If you have the choice, choose to save PNGs with the "smallest file size" or "highest compression": The PNG compression algorithms are entirely lossless, it just takes longer save the more compressed ones. In practice, the much smaller filesize makes it so much more efficient that the time spent dealing with the compression doesn't matter.

PNG vs. TIFF

[edit]

PNG has much smaller file sizes than most archival TIFF. Scan to PNG if the scanner software has this option, and otherwise consider converting to PNG afterwards.

TIFF is offered as a courtesy to any museums or other archives that want to upload their files. However, TIFF can contain almost any other format — including, in theory, lossily compressed formats like JPEG! Therefore, if you need to use TIFF, make sure you choose a lossless compression, preferably LZW or Zip/Deflate.[2] Baseline TIFF encoders will always produce lossless TIFFs.

Editing your image

[edit]

Always upload your original scan, preferably as a PNG or PNG/JPEG pair. This way people can clearly see what your manipulations were, and allows other editors to fix things if the edits accidentally damage the image.

Common manipulations include:

Levels adjustment
Adjusting colours to match the original.
Cloning out hairs
If you have cats, there is a high probability that at least one hair is present on your scanner.
Attempts at restoration
Fixing tears and stains.

These are beyond the scope of this help page. Contact an experienced user for help with these.

Black and white, grayscale, or colour scanning?

[edit]

If your image is in colour, it should of course be scanned in colour. With black-and-white images the decision is a little more complex.

Binary black and white is usually not a good idea — a grayscale or colour scan tends to look a lot better because it shows oblique edges without the jaggedness of binary black-and-white, since it allows anti-aliasing to smooth out pixelation. However, there's something to be said for both the other choices.

float
float

When scanning from a reproduction – I could only bring a photocopy of this newspaper to a scanner – it makes little sense to preserve the paper texture. This image is scanned in grayscale, with the contrast adjusted upwards to give a smooth, white background, and to get the main parts of the lines to pure black. This puts the emphasis squarely on the picture, and since the lines that make up this image are fairly thick (for an engraving: the smallest are about as wide as a line from a ballpoint pen, and are all visible to the naked eye if you look closely), such adjustments would not result in any real loss of detail. This way, the image can be printed without trying to reproduce a paper texture which the paper it is printed on will have anyway.

float
float

This scan is from an original, and is a different type of engraving – a copperplate engraving instead of a woodcut from a newspaper. In this one, some of the lines are so fine that they are barely visible to the naked eye (at its original size), the ink is slightly tinted from age, and the paper has a nice feel of oldness to it. Some of the detail in the very delicate fine lines might be lost with a lot of post-processing, and the ink and paper add to the interest of the piece, so this one is best kept in colour. However, it is somewhat harder to print this one.
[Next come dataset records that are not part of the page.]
-- ==== Sys2Proof/Laws/State.lean ====
section
/-!
SUPPORT. One lemma per field per update of the state: what each named operation leaves in each field.
-/

namespace Sys2Proof.Machine

@[simp] theorem storeVar_memSize (d : VarRef) (v : Word16) (s : State) : (storeVar d v s).memSize = s.memSize := rfl
@[simp] theorem storeVar_mem (d : VarRef) (v : Word16) (s : State) : (storeVar d v s).mem = s.mem := rfl
@[simp] theorem storeVar_pc (d : VarRef) (v : Word16) (s : State) : (storeVar d v s).pc = s.pc := rfl
@[simp] theorem storeVar_vars (d : VarRef) (v : Word16) (s : State) : (storeVar d v s).vars = tablePut s.vars d.toNat v := rfl
@[simp] theorem storeVar_out (d : VarRef) (v : Word16) (s : State) : (storeVar d v s).out = s.out := rfl
@[simp] theorem storeVar_status (d : VarRef) (v : Word16) (s : State) : (storeVar d v s).status = s.status := rfl
@[simp] theorem storeVar_unimplemented (d : VarRef) (v : Word16) (s : State) : (storeVar d v s).unimplemented = s.unimplemented := rfl
@[simp] theorem storeVar_fault (d : VarRef) (v : Word16) (s : State) : (storeVar d v s).fault = s.fault := rfl
@[simp] theorem storeVar_inbox (d : VarRef) (v : Word16) (s : State) : (storeVar d v s).inbox = s.inbox := rfl
@[simp] theorem storeVar_readerRows (d : VarRef) (v : Word16) (s : State) : (storeVar d v s).readerRows = s.readerRows := rfl

@[simp] theorem setPc_memSize (p : Int) (s : State) : (setPc p s).memSize = s.memSize := rfl
@[simp] theorem setPc_mem (p : Int) (s : State) : (setPc p s).mem = s.mem := rfl
@[simp] theorem setPc_pc (p : Int) (s : State) : (setPc p s).pc = p := rfl
@[simp] theorem setPc_vars (p : Int) (s : State) : (setPc p s).vars = s.vars := rfl
@[simp] theorem setPc_out (p : Int) (s : State) : (setPc p s).out = s.out := rfl
@[simp] theorem setPc_status (p : Int) (s : State) : (setPc p s).status = s.status := rfl
@[simp] theorem setPc_unimplemented (p : Int) (s : State) : (setPc p s).unimplemented = s.unimplemented := rfl
@[simp] theorem setPc_fault (p : Int) (s : State) : (setPc p s).fault = s.fault := rfl
@[simp] theorem setPc_inbox (p : Int) (s : State) : (setPc p s).inbox = s.inbox := rfl
@[simp] theorem setPc_readerRows (p : Int) (s : State) : (setPc p s).readerRows = s.readerRows := rfl

@[simp] theorem emit_memSize (t : Text) (s : State) : (emit t s).memSize = s.memSize := rfl
@[simp] theorem emit_mem (t : Text) (s : State) : (emit t s).mem = s.mem := rfl
@[simp] theorem emit_pc (t : Text) (s : State) : (emit t s).pc = s.pc := rfl
@[simp] theorem emit_vars (t : Text) (s : State) : (emit t s).vars = s.vars := rfl
@[simp] theorem emit_out (t : Text) (s : State) : (emit t s).out = s.out ++ [t] := rfl
@[simp] theorem emit_status (t : Text) (s : State) : (emit t s).status = s.status := rfl
@[simp] theorem emit_unimplemented (t : Text) (s : State) : (emit t s).unimplemented = s.unimplemented := rfl
@[simp] theorem emit_fault (t : Text) (s : State) : (emit t s).fault = s.fault := rfl
@[simp] theorem emit_inbox (t : Text) (s : State) : (emit t s).inbox = s.inbox := rfl
@[simp] theorem emit_readerRows (t : Text) (s : State) : (emit t s).readerRows = s.readerRows := rfl

@[simp] theorem present_memSize (t : Transaction) (s : State) : (present t s).memSize = s.memSize := rfl
@[simp] theorem present_mem (t : Transaction) (s : State) : (present t s).mem = s.mem := rfl
@[simp] theorem present_pc (t : Transaction) (s : State) : (present t s).pc = s.pc := rfl
@[simp] theorem present_vars (t : Transaction) (s : State) : (present t s).vars = s.vars := rfl
@[simp] theorem present_out (t : Transaction) (s : State) : (present t s).out = s.out := rfl
@[simp] theorem present_status (t : Transaction) (s : State) : (present t s).status = s.status := rfl
@[simp] theorem present_unimplemented (t : Transaction) (s : State) : (present t s).unimplemented = s.unimplemented := rfl
@[simp] theorem present_fault (t : Transaction) (s : State) : (present t s).fault = s.fault := rfl
@[simp] theorem present_inbox (t : Transaction) (s : State) : (present t s).inbox = s.inbox ++ [t] := rfl
@[simp] theorem present_readerRows (t : Transaction) (s : State) : (present t s).readerRows = s.readerRows := rfl

@[simp] theorem branchOn_memSize (c : Bool) (br : Branch) (s : State) : (branchOn c br s).memSize = s.memSize := by
  unfold branchOn; split <;> rfl
@[simp] theorem branchOn_mem (c : Bool) (br : Branch) (s : State) : (branchOn c br s).mem = s.mem := by
  unfold branchOn; split <;> rfl
@[simp] theorem branchOn_pc (c : Bool) (br : Branch) (s : State) :
    (branchOn c br s).pc = if branchTaken c br then branchTarget s.pc br.disp else s.pc := by
  unfold branchOn; split <;> rfl
@[simp] theorem branchOn_vars (c : Bool) (br : Branch) (s : State) : (branchOn c br s).vars = s.vars := by
  unfold branchOn; split <;> rfl
@[simp] theorem branchOn_out (c : Bool) (br : Branch) (s : State) : (branchOn c br s).out = s.out := by
  unfold branchOn; split <;> rfl
@[simp] theorem branchOn_status (c : Bool) (br : Branch) (s : State) : (branchOn c br s).status = s.status := by
  unfold branchOn; split <;> rfl
@[simp] theorem branchOn_unimplemented (c : Bool) (br : Branch) (s : State) : (branchOn c br s).unimplemented = s.unimplemented := by
  unfold branchOn; split <;> rfl
@[simp] theorem branchOn_fault (c : Bool) (br : Branch) (s : State) : (branchOn c br s).fault = s.fault := by
  unfold branchOn; split <;> rfl
@[simp] theorem branchOn_inbox (c : Bool) (br : Branch) (s : State) : (branchOn c br s).inbox = s.inbox := by
  unfold branchOn; split <;> rfl
@[simp] theorem branchOn_readerRows (c : Bool) (br : Branch) (s : State) : (branchOn c br s).readerRows = s.readerRows := by
  unfold branchOn; split <;> rfl

@[simp] theorem recordFault_memSize (f : Fault) (s : State) : (recordFault f s).memSize = s.memSize := rfl
@[simp] theorem recordFault_mem (f : Fault) (s : State) : (recordFault f s).mem = s.mem := rfl
@[simp] theorem recordFault_pc (f : Fault) (s : State) : (recordFault f s).pc = s.pc := rfl
@[simp] theorem recordFault_vars (f : Fault) (s : State) : (recordFault f s).vars = s.vars := rfl
@[simp] theorem recordFault_out (f : Fault) (s : State) : (recordFault f s).out = s.out := rfl
@[simp] theorem recordFault_status (f : Fault) (s : State) : (recordFault f s).status = s.status := rfl
@[simp] theorem recordFault_unimplemented (f : Fault) (s : State) : (recordFault f s).unimplemented = s.unimplemented := rfl
@[simp] theorem recordFault_fault (f : Fault) (s : State) : (recordFault f s).fault = some f := rfl
@[simp] theorem recordFault_inbox (f : Fault) (s : State) : (recordFault f s).inbox = s.inbox := rfl
@[simp] theorem recordFault_readerRows (f : Fault) (s : State) : (recordFault f s).readerRows = s.readerRows := rfl

@[simp] theorem faulted_memSize (f : Fault) (s : State) : (faulted f s).memSize = s.memSize := rfl
@[simp] theorem faulted_mem (f : Fault) (s : State) : (faulted f s).mem = s.mem := rfl
@[simp] theorem faulted_pc (f : Fault) (s : State) : (faulted f s).pc = s.pc := rfl
@[simp] theorem faulted_vars (f : Fault) (s : State) : (faulted f s).vars = s.vars := rfl
@[simp] theorem faulted_out (f : Fault) (s : State) : (faulted f s).out = s.out := rfl
@[simp] theorem faulted_status (f : Fault) (s : State) : (faulted f s).status = faultStatus f := rfl
@[simp] theorem faulted_unimplemented (f : Fault) (s : State) : (faulted f s).unimplemented = s.unimplemented := rfl
@[simp] theorem faulted_fault (f : Fault) (s : State) : (faulted f s).fault = some f := rfl
@[simp] theorem faulted_inbox (f : Fault) (s : State) : (faulted f s).inbox = s.inbox := rfl
@[simp] theorem faulted_readerRows (f : Fault) (s : State) : (faulted f s).readerRows = s.readerRows := rfl

/-- Recording the fault that is recorded changes nothing. -/
theorem recordFault_same {f : Fault} {s : State} (h : s.fault = some f) : recordFault f s = s := by
  simp [recordFault, ← h]

/-- What completing a step answers: the state with status `OK` (R102). -/
@[simp] theorem complete_next_iff (s t : State) : complete s = .next t ↔ t = { s with status := .ok } := by
  simp [complete, eq_comm]

/-- What an unimplemented opcode answers: the status and the run mark (R106). -/
@[simp] theorem completeUnimplemented_next_iff (s t : State) :
    completeUnimplemented s = .next t ↔ t = { s with status := .unimplemented, unimplemented := true } := by
  simp [completeUnimplemented, eq_comm]

@[simp] theorem complete_ne_fault (s : State) (f : Fault) : complete s ≠ .fault f := by simp [complete]

@[simp] theorem complete_ne_refused (s : State) (r : Refusal) : complete s ≠ .refused r := by simp [complete]

@[simp] theorem raise_ne_next (f : Fault) (t : State) : raise f ≠ .next t := by simp [raise]

@[simp] theorem raise_fault_iff (f g : Fault) : raise f = .fault g ↔ f = g := by simp [raise]

@[simp] theorem raise_ne_refused (f : Fault) (r : Refusal) : raise f ≠ .refused r := by simp [raise]

end Sys2Proof.Machine
end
If in doubt, try both ways, and then decide which one you like best. Note, however, that you can go from colour to greyscale, but not the other way around. So if scanning something quite rare, colour is probably best.


Half-toning

[edit]
Left: Halftone dots. Right: Optical impression at sufficient distance.

Half-toned images are used in most modern printing. They consist of an array of dots at regular intervals, with the size of the dot determining how dark it is. Unfortunately, half-toning can look awful if you zoom in too far and may create disturbing Moiré artefacts. Consider this image:

float
float

The original was made by using engraving for the black lines, followed, as I understand it, either by hand-tinting or an additional plate for each colour. However, this version was clearly scanned from a modern book, and at full-view, all its half-toning dots are visible.

If possible, try to use the original sources. Of course, this is not always possible. So if your work is half-toned, but still under a free licence, please do scan it for Commons! At least if scanning resolution was high enough, most half-toning can be fixed with a little manipulation afterwards, and, even if the image ends up, by necessity, at a lowish resolution, it still shows things that would otherwise not be available for Wikimedia projects.

“Remove moiré”, or “descreen” functions of scanner software make a start towards fixing half-toning. But usually the results are not on par with some of the available descreening software. Those functions may be more destructive to the image and may also prevent better descreening software from removing the remaining half-toning artefacts afterwards.

A half-toned image cannot have more detail than the distance of the dots that make it up. So if your work is half-toned, it's best to manipulate it in a image editing program afterwards. To do this, it is desirable to use an oversampled scan (a higher resolution than that required to reproduce the smallest details of the actual image). You may want to use a resolution that makes it possible to distinguish the individual printing dots.

Merging dots with Gaussian blur is straight-forward to do and utilizes functions available in most image-editing software, but it destroys more detail than necessary. Since the printing dots have to actually merge half-way into each other until the raster disappears completely, you end up with only up to half of the original resolution.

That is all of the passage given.